» Exercise directions: Extract, without alteration, each line from the start of the listing to the line bearing "theorem test_decode_len16 : decode".

» Input material:
-- ==== Sys2Proof/Tests/Slice0.lean ====
section
/-! SUPPORT. Sys2Proof/Tests/Slice0.lean: the model's own tests. Expected results come from
spec/95_test_vectors.md (the vector is named at each test) or from the rule named. The `witness_`
theorems show that the hypotheses of the obligations can be met, clause by clause. -/

namespace Sys2Proof.Tests

open Sys2Proof Sys2Proof.Machine

/-! The tests are checked one after another: many kernel evaluations at once need more memory than one
check has. -/
set_option Elab.async false

/-! ## Words: each command's word, bit by bit from 30_encoding.md R46 and R47 -/

theorem test_decode_dec16 : decode 0b00000000000000000000000000000001#32 = some .dec16 := by decide
theorem test_decode_dec8 : decode 0b00000000000000000000000000000010#32 = some .dec8 := by decide
theorem test_decode_enc16 : decode 0b00000000000000000000000000000011#32 = some .enc16 := by decide
theorem test_decode_len16 : decode 0b00000000000000000000000100000011#32 = some .len16 := by decide
theorem test_decode_enc8 : decode 0b00000000000000000000000000000100#32 = some .enc8 := by decide
theorem test_decode_len8 : decode 0b00000000000000000000000100000100#32 = some .len8 := by decide
theorem test_decode_encvis : decode 0b00000000000000000000000000000101#32 = some .encvis := by decide
theorem test_decode_lenvis : decode 0b00000000000000000000000100000101#32 = some .lenvis := by decide
theorem test_decode_fold : decode 0b00000000000000000000000000000110#32 = some .fold := by decide
theorem test_decode_cvt16to8 :
    decode 0b00000000000000000000000000000111#32 = some .cvt16to8 := by decide
theorem test_decode_cvt8to16 :
    decode 0b00000000000000000000000000001000#32 = some .cvt8to16 := by decide
theorem test_decode_cvt8tovis :
    decode 0b00000000000000000000000000001001#32 = some .cvt8tovis := by decide
theorem test_decode_cvt16to8M :
    decode 0b00000000000000000000000100000111#32 = some .cvt16to8M := by decide
theorem test_decode_cvt8to16M :
    decode 0b00000000000000000000000100001000#32 = some .cvt8to16M := by decide
theorem test_decode_cvt8tovisM :
    decode 0b00000000000000000000000100001001#32 = some .cvt8tovisM := by decide

/-- 95_test_vectors.md §2.7: the illegal words of the table. -/
theorem test_decode_illegal :
    [0x00000000#32, 0x00000101#32, 0x00000102#32, 0x00000106#32, 0x0000000A#32, 0x000000FF#32,
      0x000001FF#32, 0x00000200#32, 0x80000001#32, 0xFFFFFFFF#32].map decode =
      List.replicate 10 none := by decide

/-- A row of spec/opcode_table.json as the host asks for it. -/
theorem test_decodeTableWord : decodeTableWord 32 0x109 = some .cvt8tovisM := by decide

/-! ## Ill-formed words and tables are refused -/

theorem test_illFormed_reserved : CmdFields.reservedZero ⟨0x01#8, 0#1, 1#23⟩ = false := by decide
theorem test_illFormed_opcZero : CmdFields.opcKnown ⟨0x00#8, 0#1, 0#23⟩ = false := by decide
theorem test_illFormed_opcHigh : CmdFields.opcKnown ⟨0x0A#8, 1#1, 0#23⟩ = false := by decide
theorem test_illFormed_measure : CmdFields.measureAllowed ⟨0x06#8, 1#1, 0#23⟩ = false := by decide
theorem test_illFormed_any :
    [(⟨0x01#8, 0#1, 1#23⟩ : CmdFields), ⟨0x00#8, 0#1, 0#23⟩, ⟨0xFF#8, 0#1, 0#23⟩,
      ⟨0x02#8, 1#1, 0#23⟩].map CmdFields.wellFormed = List.replicate 4 false := by decide

/-- One row too few, a key twice, a codepoint past the range, the source's row absent (R112). -/
theorem test_illFormed_encTable :
    [defaultEncRows.drop 1,
      defaultEncRows.drop 1 ++ [⟨0x1EC7#32, 0x00#8⟩],
      defaultEncRows.drop 1 ++ [⟨0x110000#32, 0x02#8⟩],
      defaultEncRows.map (fun r => if r.cp = 0x1EC7#32 then ⟨0x1EC7#32, 0xAF#8⟩ else r)].map
      encRowsConform = List.replicate 4 false := by decide +kernel

/-- The same for the case-pair table (R124). -/
theorem test_illFormed_caseTable :
    [defaultCaseRows.drop 1,
      defaultCaseRows.drop 1 ++ [⟨0x02#8, 0xAE#8⟩],
      defaultCaseRows.map (fun r => if r.lower = 0xAE#8 then ⟨0x8F#8, 0xAE#8⟩ else r)].map
      caseRowsConform = List.replicate 3 false := by decide +kernel

/-! ## Helpers -/

/-- The reset state with these registers written and these units in memory. -/
def setup (regs : List (Reg × Word)) (m16 : Memory 16) (m8 : Memory 8) : State :=
  { regs.foldl (fun s a => s.set a.1 a.2) State.reset with m16 := m16, m8 := m8 }

/-- Under the other setting of `P_UTF8_FAIL_POS`. -/
def underLead (s : State) : State := { s with params := { s.params with failPos := .lead } }

/-- With only the units 0x0000..0x0FFF admitted (95_test_vectors.md UF4, CF7). -/
def smallSpaces (s : State) : State :=
  { s with params := { s.params with admit16 := [⟨0, 0x1000⟩], admit8 := [⟨0, 0x1000⟩] } }

/-- The machine's next step on the command word `w`. -/
def stepOn (w : Nat) (s : State) : Result := step (s.withFetchWord 32 w)

/-- STATUS, CP, POS and CNT after a step. -/
def shown (o : Result) : Option (Word × Option Word × Option Word × Option Word) :=
  match o with
  | .next t => some (t.status.word, t.cp, t.pos, t.cnt)
  | _ => none

/-- STATUS, CNT and the whole of M16 after a step. -/
def shown16 (o : Result) : Option (Word × Option Word × Memory 16) :=
  match o with
  | .next t => some (t.status.word, t.cnt, t.m16)
  | _ => none

/-- STATUS, CNT and the whole of M8 after a step. -/
def shown8 (o : Result) : Option (Word × Option Word × Memory 8) :=
  match o with
  | .next t => some (t.status.word, t.cnt, t.m8)
  | _ => none

/-! ## Commands, one step each -/

/-- U8. -/
theorem test_dec16_pair :
    shown (stepOn 0x001 (setup [(.src, 0x10), (.slen, 2), (.pos, 0)]
      [(0x10, 0xD83D#16), (0x11, 0xDE00#16)] [])) =
      some (0#32, some 0x1F600#32, some 1#32, none) := by decide +kernel

/-- U19: a high surrogate and no low one after it. -/
theorem test_dec16_unpaired :
    shown (stepOn 0x001 (setup [(.src, 0x10), (.slen, 2), (.pos, 0)]
      [(0x10, 0xD800#16), (0x11, 0xE000#16)] [])) =
      some (0#32, some 0xFFFD#32, some 0#32, none) := by decide +kernel

/-- B15: the largest codepoint, up to the last unit of the space. -/
theorem test_dec8_fourBytes :
    shown (stepOn 0x002 (setup [(.src, 0xFFFFFFFC), (.slen, 4), (.pos, 0)] []
      [(0xFFFFFFFC, 0xF4#8), (0xFFFFFFFD, 0x8F#8), (0xFFFFFFFE, 0xBF#8), (0xFFFFFFFF, 0xBF#8)])) =
      some (0#32, some 0x10FFFF#32, some 3#32, none) := by decide +kernel

/-- B37, under the two settings. -/
theorem test_dec8_notContinuation :
    [id, underLead].map (fun f => shown (stepOn 0x002 (f (setup [(.src, 0x10), (.slen, 3), (.pos, 0)]
      [] [(0x10, 0xE1#8), (0x11, 0xBB#8), (0x12, 0x41#8)])))) =
      [some (0#32, some 0xFFFD#32, some 1#32, none),
       some (0#32, some 0xFFFD#32, some 0#32, none)] := by decide +kernel

/-- E8, between sentinels. -/
theorem test_enc16_pair :
    shown16 (stepOn 0x003 (setup [(.cp, 0x10FFFF), (.dst, 0x100), (.dcap, 4), (.didx, 2)]
      [(0x101, 0xEEEE#16), (0x102, 0xEEEE#16), (0x104, 0xEEEE#16)] [])) =
      some (0#32, some 2#32,
        [(0x101, 0xEEEE#16), (0x102, 0xDBFF#16), (0x103, 0xDFFF#16), (0x104, 0xEEEE#16)]) := by
  decide +kernel

/-- E9: no room for the pair, nothing written. -/
theorem test_enc16_noRoom :
    shown16 (stepOn 0x003 (setup [(.cp, 0x1F600), (.dst, 0x100), (.dcap, 4), (.didx, 3)]
      [(0x103, 0xEEEE#16)] [])) = some (0#32, some 0#32, [(0x103, 0xEEEE#16)]) := by decide +kernel

/-- §2.3: LEN16 with only CP written. -/
theorem test_len16 :
    [0xFFFF#32, 0x10000#32].map (fun c => shown (stepOn 0x103 (setup [(.cp, c)] [] []))) =
      [some (0#32, some 0xFFFF#32, none, some 1#32),
       some (0#32, some 0x10000#32, none, some 2#32)] := by decide +kernel

/-- F14. -/
theorem test_enc8_fourBytes :
    shown8 (stepOn 0x004 (setup [(.cp, 0x10FFFF), (.dst, 0x100), (.dcap, 8), (.didx, 4)] []
      [(0x103, 0xEE#8), (0x108, 0xEE#8)])) =
      some (0#32, some 4#32, [(0x103, 0xEE#8), (0x104, 0xF4#8), (0x105, 0x8F#8), (0x106, 0xBF#8),
        (0x107, 0xBF#8), (0x108, 0xEE#8)]) := by decide +kernel

/-- F9: a surrogate value is encoded like any other. -/
theorem test_enc8_surrogate :
    shown8 (stepOn 0x004 (setup [(.cp, 0xD800), (.dst, 0x100), (.dcap, 8), (.didx, 0)] [] [])) =
      some (0#32, some 3#32, [(0x100, 0xED#8), (0x101, 0xA0#8), (0x102, 0x80#8)]) := by
  decide +kernel

/-- F4, F7, F12. -/
theorem test_len8 :
    [0x7F#32, 0x80#32, 0x7FF#32, 0x800#32, 0xFFFF#32, 0x10000#32].map
      (fun c => (shown (stepOn 0x104 (setup [(.cp, c)] [] []))).map (·.2.2.2)) =
      [some (some 1#32), some (some 2#32), some (some 2#32), some (some 3#32), some (some 3#32),
       some (some 4#32)] := by decide +kernel

/-- §2.4: CP past the range. -/
theorem test_len8_domain :
    shown (stepOn 0x104 (setup [(.cp, 0x110000)] [] [])) =
      some (0x42#32, some 0x110000#32, none, none) := by decide +kernel

/-- V4, V11, V13, V14: the source's row, a passthrough that a table byte collides with, the last
passthrough, the first fallback. -/
theorem test_encvis :
    [0x1EC7#32, 0xC6#32, 0xFE#32, 0xFF#32].map (fun c =>
      shown8 (stepOn 0x005 (setup [(.cp, c), (.dst, 0x100), (.dcap, 4), (.didx, 0)] [] []))) =
      [some (0#32, some 1#32, [(0x100, 0xAE#8)]), some (0#32, some 1#32, [(0x100, 0xC6#8)]),
       some (0#32, some 1#32, [(0x100, 0xFE#8)]), some (0#32, some 1#32, [(0x100, 0x3F#8)])] := by
  decide +kernel

/-- §2.5: DIDX = DCAP. -/
theorem test_encvis_noRoom :
    shown8 (stepOn 0x005 (setup [(.cp, 0x41), (.dst, 0x100), (.dcap, 4), (.didx, 4)] [] [])) =
      some (0#32, some 0#32, []) := by decide +kernel

/-- §2.5: LENVIS gives 1, past the BMP too. -/
theorem test_lenvis :
    shown (stepOn 0x105 (setup [(.cp, 0x1F600)] [] [])) =
      some (0#32, some 0x1F600#32, none, some 1#32) := by decide +kernel

/-- K1 and its neighbours: the bytes outside the buffer keep their values. -/
theorem test_fold :
    shown8 (stepOn 0x006 (setup [(.src, 0x10), (.slen, 4)] []
      [(0x0F, 0x61#8), (0x10, 0x76#8), (0x11, 0x69#8), (0x12, 0xAE#8), (0x13, 0x74#8),
       (0x14, 0x61#8)])) =
      some (0#32, none, [(0x0F, 0x61#8), (0x10, 0x56#8), (0x11, 0x49#8), (0x12, 0x8E#8),
        (0x13, 0x54#8), (0x14, 0x61#8)]) := by decide +kernel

» Response for this exercise:
-- ==== Sys2Proof/Tests/Slice0.lean ====
section
/-! SUPPORT. Sys2Proof/Tests/Slice0.lean: the model's own tests. Expected results come from
spec/95_test_vectors.md (the vector is named at each test) or from the rule named. The `witness_`
theorems show that the hypotheses of the obligations can be met, clause by clause. -/

namespace Sys2Proof.Tests

open Sys2Proof Sys2Proof.Machine

/-! The tests are checked one after another: many kernel evaluations at once need more memory than one
check has. -/
set_option Elab.async false

/-! ## Words: each command's word, bit by bit from 30_encoding.md R46 and R47 -/

theorem test_decode_dec16 : decode 0b00000000000000000000000000000001#32 = some .dec16 := by decide
theorem test_decode_dec8 : decode 0b00000000000000000000000000000010#32 = some .dec8 := by decide
theorem test_decode_enc16 : decode 0b00000000000000000000000000000011#32 = some .enc16 := by decide
theorem test_decode_len16 : decode 0b00000000000000000000000100000011#32 = some .len16 := by decide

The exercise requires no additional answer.